Whichever lines include the word "isNone", copy them as they appear in the data.
-- The input follows --
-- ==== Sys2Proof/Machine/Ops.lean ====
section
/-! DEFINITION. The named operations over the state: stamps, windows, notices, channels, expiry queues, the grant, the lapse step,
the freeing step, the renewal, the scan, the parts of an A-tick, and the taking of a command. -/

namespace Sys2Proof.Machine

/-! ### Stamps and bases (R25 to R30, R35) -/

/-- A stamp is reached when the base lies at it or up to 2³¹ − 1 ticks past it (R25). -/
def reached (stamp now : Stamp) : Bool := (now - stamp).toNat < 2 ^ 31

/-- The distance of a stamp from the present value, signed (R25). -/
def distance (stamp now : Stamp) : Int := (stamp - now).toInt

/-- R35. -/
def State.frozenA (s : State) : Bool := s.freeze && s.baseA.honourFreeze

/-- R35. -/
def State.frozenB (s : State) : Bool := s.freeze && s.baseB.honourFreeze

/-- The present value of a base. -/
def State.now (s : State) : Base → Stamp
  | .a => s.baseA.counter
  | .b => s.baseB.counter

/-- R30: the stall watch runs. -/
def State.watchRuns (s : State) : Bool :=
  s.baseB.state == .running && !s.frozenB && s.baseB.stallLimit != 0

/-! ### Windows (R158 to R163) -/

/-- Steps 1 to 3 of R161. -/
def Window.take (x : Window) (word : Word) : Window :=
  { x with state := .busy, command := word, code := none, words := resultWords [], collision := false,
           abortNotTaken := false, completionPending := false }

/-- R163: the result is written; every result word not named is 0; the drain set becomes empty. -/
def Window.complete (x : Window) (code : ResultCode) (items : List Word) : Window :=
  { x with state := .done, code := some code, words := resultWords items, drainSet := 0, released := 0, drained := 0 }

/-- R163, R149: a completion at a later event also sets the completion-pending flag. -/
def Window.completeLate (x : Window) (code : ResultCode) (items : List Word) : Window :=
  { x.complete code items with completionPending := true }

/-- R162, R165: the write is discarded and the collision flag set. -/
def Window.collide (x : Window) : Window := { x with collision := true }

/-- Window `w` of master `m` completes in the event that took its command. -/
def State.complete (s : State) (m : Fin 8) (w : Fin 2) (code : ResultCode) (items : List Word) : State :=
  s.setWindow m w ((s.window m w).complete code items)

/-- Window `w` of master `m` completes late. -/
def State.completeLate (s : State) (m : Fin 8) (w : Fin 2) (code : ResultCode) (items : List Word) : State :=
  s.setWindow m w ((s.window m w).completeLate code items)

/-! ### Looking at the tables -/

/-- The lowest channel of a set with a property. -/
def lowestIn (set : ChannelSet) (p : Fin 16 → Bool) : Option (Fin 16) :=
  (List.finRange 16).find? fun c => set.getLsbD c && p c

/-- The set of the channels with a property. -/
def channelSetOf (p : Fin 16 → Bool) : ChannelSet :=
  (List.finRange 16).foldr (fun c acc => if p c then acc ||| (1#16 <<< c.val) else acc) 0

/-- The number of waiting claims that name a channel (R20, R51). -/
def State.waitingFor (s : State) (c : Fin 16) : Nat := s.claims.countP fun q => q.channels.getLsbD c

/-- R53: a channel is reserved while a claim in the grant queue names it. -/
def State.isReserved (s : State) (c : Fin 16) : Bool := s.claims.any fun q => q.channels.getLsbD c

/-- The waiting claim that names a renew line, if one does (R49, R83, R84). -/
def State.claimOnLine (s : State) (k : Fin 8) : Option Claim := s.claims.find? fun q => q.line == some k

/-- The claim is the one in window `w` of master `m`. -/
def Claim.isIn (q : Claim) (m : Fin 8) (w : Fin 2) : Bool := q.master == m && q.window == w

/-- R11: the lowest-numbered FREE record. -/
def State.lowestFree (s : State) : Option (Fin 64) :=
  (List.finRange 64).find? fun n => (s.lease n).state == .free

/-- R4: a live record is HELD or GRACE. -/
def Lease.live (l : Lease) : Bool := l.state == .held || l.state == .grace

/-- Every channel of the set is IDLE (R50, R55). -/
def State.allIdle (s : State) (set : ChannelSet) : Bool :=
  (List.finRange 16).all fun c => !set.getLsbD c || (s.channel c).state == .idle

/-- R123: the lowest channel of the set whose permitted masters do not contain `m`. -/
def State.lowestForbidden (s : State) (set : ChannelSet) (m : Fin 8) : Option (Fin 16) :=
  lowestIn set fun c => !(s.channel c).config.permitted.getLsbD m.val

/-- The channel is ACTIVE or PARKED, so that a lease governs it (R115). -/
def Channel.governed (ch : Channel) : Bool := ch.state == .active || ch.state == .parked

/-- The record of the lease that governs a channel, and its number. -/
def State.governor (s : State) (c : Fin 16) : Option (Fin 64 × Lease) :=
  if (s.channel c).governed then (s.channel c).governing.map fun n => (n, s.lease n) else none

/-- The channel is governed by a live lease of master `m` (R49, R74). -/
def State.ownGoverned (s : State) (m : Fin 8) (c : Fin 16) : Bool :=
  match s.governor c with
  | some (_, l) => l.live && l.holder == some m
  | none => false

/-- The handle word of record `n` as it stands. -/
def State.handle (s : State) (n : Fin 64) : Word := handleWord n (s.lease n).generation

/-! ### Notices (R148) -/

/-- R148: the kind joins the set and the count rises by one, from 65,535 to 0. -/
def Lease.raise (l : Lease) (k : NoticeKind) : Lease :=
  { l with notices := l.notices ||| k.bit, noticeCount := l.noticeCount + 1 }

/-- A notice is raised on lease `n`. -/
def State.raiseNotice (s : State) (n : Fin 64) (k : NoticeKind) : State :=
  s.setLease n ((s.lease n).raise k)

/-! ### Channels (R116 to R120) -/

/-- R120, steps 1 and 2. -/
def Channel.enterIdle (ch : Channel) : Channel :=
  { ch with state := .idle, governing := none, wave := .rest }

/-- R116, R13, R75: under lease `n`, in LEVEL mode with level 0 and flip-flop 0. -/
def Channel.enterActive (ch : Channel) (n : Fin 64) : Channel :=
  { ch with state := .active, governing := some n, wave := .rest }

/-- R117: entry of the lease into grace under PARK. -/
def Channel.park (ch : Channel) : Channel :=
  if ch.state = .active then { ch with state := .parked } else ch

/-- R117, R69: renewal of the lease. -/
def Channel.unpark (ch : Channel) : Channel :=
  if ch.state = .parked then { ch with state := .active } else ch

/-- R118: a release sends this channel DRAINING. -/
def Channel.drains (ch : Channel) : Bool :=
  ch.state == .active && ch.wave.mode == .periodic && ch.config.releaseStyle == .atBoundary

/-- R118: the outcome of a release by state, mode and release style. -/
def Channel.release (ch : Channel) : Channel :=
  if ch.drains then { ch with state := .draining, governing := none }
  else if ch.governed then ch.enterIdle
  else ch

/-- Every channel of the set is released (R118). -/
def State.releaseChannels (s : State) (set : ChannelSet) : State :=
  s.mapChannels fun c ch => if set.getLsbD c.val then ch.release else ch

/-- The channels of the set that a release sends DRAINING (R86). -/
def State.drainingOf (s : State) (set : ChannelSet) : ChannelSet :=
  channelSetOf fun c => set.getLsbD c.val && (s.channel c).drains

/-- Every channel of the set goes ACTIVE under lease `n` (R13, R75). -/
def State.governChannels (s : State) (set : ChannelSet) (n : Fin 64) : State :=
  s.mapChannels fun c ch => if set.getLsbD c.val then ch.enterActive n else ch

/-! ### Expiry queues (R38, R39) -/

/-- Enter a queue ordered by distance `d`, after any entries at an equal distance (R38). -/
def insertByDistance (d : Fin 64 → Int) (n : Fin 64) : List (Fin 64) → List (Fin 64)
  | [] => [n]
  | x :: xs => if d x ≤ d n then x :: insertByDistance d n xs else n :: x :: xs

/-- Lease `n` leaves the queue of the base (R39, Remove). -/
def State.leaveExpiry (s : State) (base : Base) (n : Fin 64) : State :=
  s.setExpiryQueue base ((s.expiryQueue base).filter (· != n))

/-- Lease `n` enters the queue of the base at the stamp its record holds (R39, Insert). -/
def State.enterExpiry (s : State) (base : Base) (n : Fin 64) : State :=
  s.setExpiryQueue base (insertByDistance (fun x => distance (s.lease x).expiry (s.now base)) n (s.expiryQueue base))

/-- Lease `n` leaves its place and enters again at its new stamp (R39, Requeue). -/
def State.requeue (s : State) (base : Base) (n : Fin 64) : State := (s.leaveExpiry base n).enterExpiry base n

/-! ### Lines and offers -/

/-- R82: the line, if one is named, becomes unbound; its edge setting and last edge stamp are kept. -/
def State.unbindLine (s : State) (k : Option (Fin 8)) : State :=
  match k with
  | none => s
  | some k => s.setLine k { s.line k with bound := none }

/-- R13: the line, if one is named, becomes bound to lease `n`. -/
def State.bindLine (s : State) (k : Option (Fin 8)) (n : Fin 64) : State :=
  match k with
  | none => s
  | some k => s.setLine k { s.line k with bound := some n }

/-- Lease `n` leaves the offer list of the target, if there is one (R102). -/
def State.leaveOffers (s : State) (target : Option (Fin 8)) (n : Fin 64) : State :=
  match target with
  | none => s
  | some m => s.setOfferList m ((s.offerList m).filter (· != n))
-- The input concluded --
-- The input follows --
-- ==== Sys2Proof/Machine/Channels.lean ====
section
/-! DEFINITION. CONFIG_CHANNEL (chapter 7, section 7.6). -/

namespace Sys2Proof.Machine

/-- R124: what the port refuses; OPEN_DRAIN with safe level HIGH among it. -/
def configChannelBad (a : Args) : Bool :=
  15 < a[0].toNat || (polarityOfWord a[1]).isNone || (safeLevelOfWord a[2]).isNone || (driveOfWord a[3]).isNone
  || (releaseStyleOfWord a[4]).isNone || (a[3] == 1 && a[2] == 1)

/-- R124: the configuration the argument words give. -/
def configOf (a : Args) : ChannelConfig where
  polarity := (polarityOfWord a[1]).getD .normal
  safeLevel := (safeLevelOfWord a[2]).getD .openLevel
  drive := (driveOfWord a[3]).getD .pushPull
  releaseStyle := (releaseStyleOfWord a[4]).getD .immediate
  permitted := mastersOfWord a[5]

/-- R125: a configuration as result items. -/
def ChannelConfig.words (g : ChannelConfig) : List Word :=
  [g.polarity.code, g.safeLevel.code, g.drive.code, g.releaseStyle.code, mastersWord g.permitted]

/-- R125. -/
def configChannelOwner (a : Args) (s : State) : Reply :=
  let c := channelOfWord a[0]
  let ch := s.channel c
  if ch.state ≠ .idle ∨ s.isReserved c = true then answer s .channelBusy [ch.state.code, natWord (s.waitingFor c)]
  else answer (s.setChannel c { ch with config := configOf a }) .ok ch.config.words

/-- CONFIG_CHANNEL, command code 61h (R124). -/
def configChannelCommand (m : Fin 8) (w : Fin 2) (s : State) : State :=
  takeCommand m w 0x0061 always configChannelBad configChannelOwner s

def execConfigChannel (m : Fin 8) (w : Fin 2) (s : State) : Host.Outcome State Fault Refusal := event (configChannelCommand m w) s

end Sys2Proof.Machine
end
-- The input concluded --
-- The input follows --
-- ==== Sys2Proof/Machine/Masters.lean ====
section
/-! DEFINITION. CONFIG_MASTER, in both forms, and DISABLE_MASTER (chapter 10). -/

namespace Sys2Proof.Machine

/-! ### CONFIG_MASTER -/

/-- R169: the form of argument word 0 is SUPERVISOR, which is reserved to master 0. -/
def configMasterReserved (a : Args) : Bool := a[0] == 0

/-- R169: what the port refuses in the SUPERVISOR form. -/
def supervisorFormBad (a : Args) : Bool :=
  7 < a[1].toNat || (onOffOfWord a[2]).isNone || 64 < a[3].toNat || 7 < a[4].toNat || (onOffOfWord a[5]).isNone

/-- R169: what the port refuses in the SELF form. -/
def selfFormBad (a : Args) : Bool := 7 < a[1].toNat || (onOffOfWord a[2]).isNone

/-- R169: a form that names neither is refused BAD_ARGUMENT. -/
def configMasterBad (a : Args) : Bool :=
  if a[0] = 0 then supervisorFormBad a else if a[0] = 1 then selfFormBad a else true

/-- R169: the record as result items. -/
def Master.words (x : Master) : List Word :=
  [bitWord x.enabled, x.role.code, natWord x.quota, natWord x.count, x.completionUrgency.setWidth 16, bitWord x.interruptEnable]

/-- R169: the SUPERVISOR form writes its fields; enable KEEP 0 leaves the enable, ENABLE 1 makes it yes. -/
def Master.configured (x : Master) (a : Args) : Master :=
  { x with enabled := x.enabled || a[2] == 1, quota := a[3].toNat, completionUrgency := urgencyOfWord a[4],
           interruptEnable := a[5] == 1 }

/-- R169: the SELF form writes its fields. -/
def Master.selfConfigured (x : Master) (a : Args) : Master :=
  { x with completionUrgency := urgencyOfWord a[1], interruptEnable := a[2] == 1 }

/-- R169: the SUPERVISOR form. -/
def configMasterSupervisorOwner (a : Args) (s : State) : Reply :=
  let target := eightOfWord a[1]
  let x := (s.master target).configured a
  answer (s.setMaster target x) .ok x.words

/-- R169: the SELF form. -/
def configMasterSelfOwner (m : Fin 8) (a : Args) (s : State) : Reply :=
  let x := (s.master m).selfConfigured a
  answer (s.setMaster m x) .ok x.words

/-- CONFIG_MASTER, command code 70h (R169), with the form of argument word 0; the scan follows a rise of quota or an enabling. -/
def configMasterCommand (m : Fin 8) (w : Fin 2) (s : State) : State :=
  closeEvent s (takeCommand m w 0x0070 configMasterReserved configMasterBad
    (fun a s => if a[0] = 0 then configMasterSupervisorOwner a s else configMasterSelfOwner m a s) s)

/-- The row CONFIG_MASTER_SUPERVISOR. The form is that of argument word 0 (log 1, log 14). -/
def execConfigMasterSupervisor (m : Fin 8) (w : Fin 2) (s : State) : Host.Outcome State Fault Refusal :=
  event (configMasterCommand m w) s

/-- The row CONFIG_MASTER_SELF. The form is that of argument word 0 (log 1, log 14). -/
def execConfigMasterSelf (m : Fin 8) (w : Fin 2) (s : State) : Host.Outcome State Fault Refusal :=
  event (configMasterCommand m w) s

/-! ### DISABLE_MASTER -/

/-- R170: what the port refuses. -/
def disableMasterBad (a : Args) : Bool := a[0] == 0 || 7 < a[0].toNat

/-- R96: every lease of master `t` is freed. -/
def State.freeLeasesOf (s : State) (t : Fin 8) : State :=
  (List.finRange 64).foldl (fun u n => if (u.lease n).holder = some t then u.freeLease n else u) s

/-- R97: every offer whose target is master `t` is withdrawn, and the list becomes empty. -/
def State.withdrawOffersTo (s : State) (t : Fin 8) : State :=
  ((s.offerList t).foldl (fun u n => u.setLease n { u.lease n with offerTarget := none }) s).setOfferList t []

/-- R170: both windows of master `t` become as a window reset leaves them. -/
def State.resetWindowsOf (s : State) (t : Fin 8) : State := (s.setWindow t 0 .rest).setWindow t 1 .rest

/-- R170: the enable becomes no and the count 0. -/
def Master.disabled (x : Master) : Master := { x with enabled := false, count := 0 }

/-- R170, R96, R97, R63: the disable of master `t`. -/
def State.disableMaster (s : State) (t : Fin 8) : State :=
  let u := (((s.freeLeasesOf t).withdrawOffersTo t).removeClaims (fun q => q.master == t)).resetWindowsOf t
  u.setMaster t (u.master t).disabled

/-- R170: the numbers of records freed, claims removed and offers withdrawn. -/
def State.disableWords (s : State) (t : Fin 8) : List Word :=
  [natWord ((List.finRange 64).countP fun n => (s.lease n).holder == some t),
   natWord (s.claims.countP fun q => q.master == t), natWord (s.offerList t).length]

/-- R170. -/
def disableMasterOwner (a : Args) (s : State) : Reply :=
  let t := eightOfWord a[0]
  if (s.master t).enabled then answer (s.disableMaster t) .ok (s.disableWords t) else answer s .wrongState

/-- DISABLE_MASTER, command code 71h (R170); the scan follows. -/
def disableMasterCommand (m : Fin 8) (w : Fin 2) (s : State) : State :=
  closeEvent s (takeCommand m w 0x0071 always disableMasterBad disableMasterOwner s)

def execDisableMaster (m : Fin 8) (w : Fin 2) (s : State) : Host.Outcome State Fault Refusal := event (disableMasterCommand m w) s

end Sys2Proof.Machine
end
-- The input concluded --
== Task response ==
  15 < a[0].toNat || (polarityOfWord a[1]).isNone || (safeLevelOfWord a[2]).isNone || (driveOfWord a[3]).isNone
  || (releaseStyleOfWord a[4]).isNone || (a[3] == 1 && a[2] == 1)
  7 < a[1].toNat || (onOffOfWord a[2]).isNone || 64 < a[3].toNat || 7 < a[4].toNat || (onOffOfWord a[5]).isNone
def selfFormBad (a : Args) : Bool := 7 < a[1].toNat || (onOffOfWord a[2]).isNone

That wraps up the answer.